3′ TagSeq is a protocol to generate low-cost and exceptionally low-noise gene expression profiling data.

Weng, etc., Methods Mol Biol. 2022;2398:151-172. doi: 10.1007/978-1-0716-1912-4_13

The comparison of the traditional RNASeq profile and TagSeq across gene annotations.

tagseq_coverage

https://www.lexogen.com/wp-content/uploads/2015/04/nmeth.f.376.pdf

Advantages of TagSeq

Disadvantages of TagSeq

Data reduction workflow

The data reduction steps involved in TagSeq analysis are very similar to regular RNASeq data, except that we should take advantages of the UMIs used to remove any PCR duplicates in the data (not SuperDeduper from htstream). This requires a tool that can identify those UMIs and collapse all duplicates that have the same UMI. UMItools is one of these tools. It extracts the UMI sequences from raw sequencing reads first. After mapping the reads to the reference genome, it then collapse all identical UMI tagged reads that also map to the same genomic location to one sinlge read. For using with our preprocessing tool htstream seamlessly, we have written our own script to extract the UMI information. After mapping and deduplication, the counts table has to be generated using a separate counting program (htseq-counts or featurecounts).

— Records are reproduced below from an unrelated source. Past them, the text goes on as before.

-- ==== Sys2Proof/Machine/Dispatch.lean ====
section
/-! DEFINITION. The one dispatch from an instruction to its meaning. -/

namespace Sys2Proof.Machine

/-- Run an instruction. -/
def exec (i : Instr) (s : State) : Host.Outcome State Fault Refusal :=
  match i with
  -- commands
  | .nop => Sys2Proof.Machine.execNop s
  | .vdec => Sys2Proof.Machine.execVdec s
  | .venc => Sys2Proof.Machine.execVenc s
  | .vsize => Sys2Proof.Machine.execVsize s
  | .peek => Sys2Proof.Machine.execPeek s
  | .hdrl => Sys2Proof.Machine.execHdrl s
  | .hdrs => Sys2Proof.Machine.execHdrs s
  | .pndec => Sys2Proof.Machine.execPndec s
  | .pkt => Sys2Proof.Machine.execPkt s
  | .frm => Sys2Proof.Machine.execFrm s
  -- packet classes
  | .pktVersionNegotiation low => Sys2Proof.Machine.execPktVersionNegotiation low s
  | .pktInitial fixed reserved pnl => Sys2Proof.Machine.execPktInitial fixed reserved pnl s
  | .pktZeroRtt fixed reserved pnl => Sys2Proof.Machine.execPktZeroRtt fixed reserved pnl s
  | .pktHandshake fixed reserved pnl => Sys2Proof.Machine.execPktHandshake fixed reserved pnl s
  | .pktRetry fixed unused => Sys2Proof.Machine.execPktRetry fixed unused s
  | .pktShort fixed spin reserved keyPhase pnl => Sys2Proof.Machine.execPktShort fixed spin reserved keyPhase pnl s
  -- VarInt classes
  | .varint1B high => Sys2Proof.Machine.execVarint1B high s
  | .varint2B high => Sys2Proof.Machine.execVarint2B high s
  | .varint4B high => Sys2Proof.Machine.execVarint4B high s
  | .varint8B high => Sys2Proof.Machine.execVarint8B high s
  -- frame classes
  | .framePadding => Sys2Proof.Machine.execFramePadding s
  | .framePing => Sys2Proof.Machine.execFramePing s
  | .frameAck ecn => Sys2Proof.Machine.execFrameAck ecn s
  | .frameResetStream => Sys2Proof.Machine.execFrameResetStream s
  | .frameStopSending => Sys2Proof.Machine.execFrameStopSending s
  | .frameCrypto => Sys2Proof.Machine.execFrameCrypto s
  | .frameNewToken => Sys2Proof.Machine.execFrameNewToken s
  | .frameStream off len fin => Sys2Proof.Machine.execFrameStream off len fin s
  | .frameMaxData => Sys2Proof.Machine.execFrameMaxData s
  | .frameMaxStreamData => Sys2Proof.Machine.execFrameMaxStreamData s
  | .frameMaxStreams uni => Sys2Proof.Machine.execFrameMaxStreams uni s
  | .frameDataBlocked => Sys2Proof.Machine.execFrameDataBlocked s
  | .frameStreamDataBlocked => Sys2Proof.Machine.execFrameStreamDataBlocked s
  | .frameStreamsBlocked uni => Sys2Proof.Machine.execFrameStreamsBlocked uni s
  | .frameNewConnectionId => Sys2Proof.Machine.execFrameNewConnectionId s
  | .frameRetireConnectionId => Sys2Proof.Machine.execFrameRetireConnectionId s
  | .framePathChallenge => Sys2Proof.Machine.execFramePathChallenge s
  | .framePathResponse => Sys2Proof.Machine.execFramePathResponse s
  | .frameConnectionClose app => Sys2Proof.Machine.execFrameConnectionClose app s
  | .frameHandshakeDone => Sys2Proof.Machine.execFrameHandshakeDone s
  | .frameDatagram len => Sys2Proof.Machine.execFrameDatagram len s

end Sys2Proof.Machine
end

  1. An example of the preprocessing script used with TagSeq data.

    #!/bin/bash
    
     #SBATCH --job-name=salmon_index # Job name
     #SBATCH --nodes=1
     #SBATCH --ntasks=9
     #SBATCH --time=120
     #SBATCH --mem=3000 # Memory pool for all cores (see also --mem-per-cpu)
     #SBATCH --partition=production
     #SBATCH --array=1-38
     #SBATCH --output=slurmout/htstream_%A_%a.out # File to which STDOUT will be written
     #SBATCH --error=slurmout/htstream_%A_%a.err # File to which STDERR will be written
    
     start=`date +%s`
     echo $HOSTNAME
     echo "My SLURM_ARRAY_TASK_ID: " $SLURM_ARRAY_TASK_ID
        
     sample=`sed "${SLURM_ARRAY_TASK_ID}q;d" samples.txt`
        
     inpath="00-RawData"
     outpath="01-HTS_Preproc"
     [[ -d ${outpath} ]] || mkdir ${outpath}
     [[ -d ${outpath}/${sample} ]] || mkdir ${outpath}/${sample}
        
     echo "SAMPLE: ${sample}"
        
     module load htstream/1.3.3
     module load anaconda3/4.9.2
        
     infile=`ls ${inpath} | grep ${sample}_`
        
     echo "FILE: ${infile}"
        
     call="hts_Stats -L ${outpath}/${sample}/${sample}.json -N 'initial stats' \
               -U ${inpath}/${infile} | \
             hts_SeqScreener -A ${outpath}/${sample}/${sample}.json -N 'screen phix' | \
             hts_SeqScreener -A ${outpath}/${sample}/${sample}.json -N 'count the number of rRNA reads'\
             -r -s References/mouse_rrna.fasta | \
             ./extract_UMI_htstream.py --read 1 --length 6 | \
             hts_CutTrim -a 16 -A ${outpath}/${sample}/${sample}.json -N 'trim first 16 bases' | \
             hts_AdapterTrimmer -A ${outpath}/${sample}/${sample}.json -N 'trim adapters' | \
             hts_PolyATTrim --no-left --skip_polyT -A ${outpath}/${sample}/${sample}.json -N 'remove polyA' | \
             hts_QWindowTrim -A ${outpath}/${sample}/${sample}.json -N 'quality trim the ends of reads' | \
             hts_NTrimmer -A ${outpath}/${sample}/${sample}.json -N 'remove any remaining N bases' | \
             hts_LengthFilter -A ${outpath}/${sample}/${sample}.json -N 'remove reads < 50 bp' \
             -n -m 50 | \
             hts_Stats -A ${outpath}/${sample}/${sample}.json -N 'final stats' \
             -f ${outpath}/${sample}/${sample}"
    
     echo $call
     eval $call
        
     end=`date +%s`
     runtime=$((end-start))
     echo $runtime
     
  2. After running this script, you will obtain similar results as we have done in the class, but only for R1 read. Then alignment can be done using STAR (in single-end mode).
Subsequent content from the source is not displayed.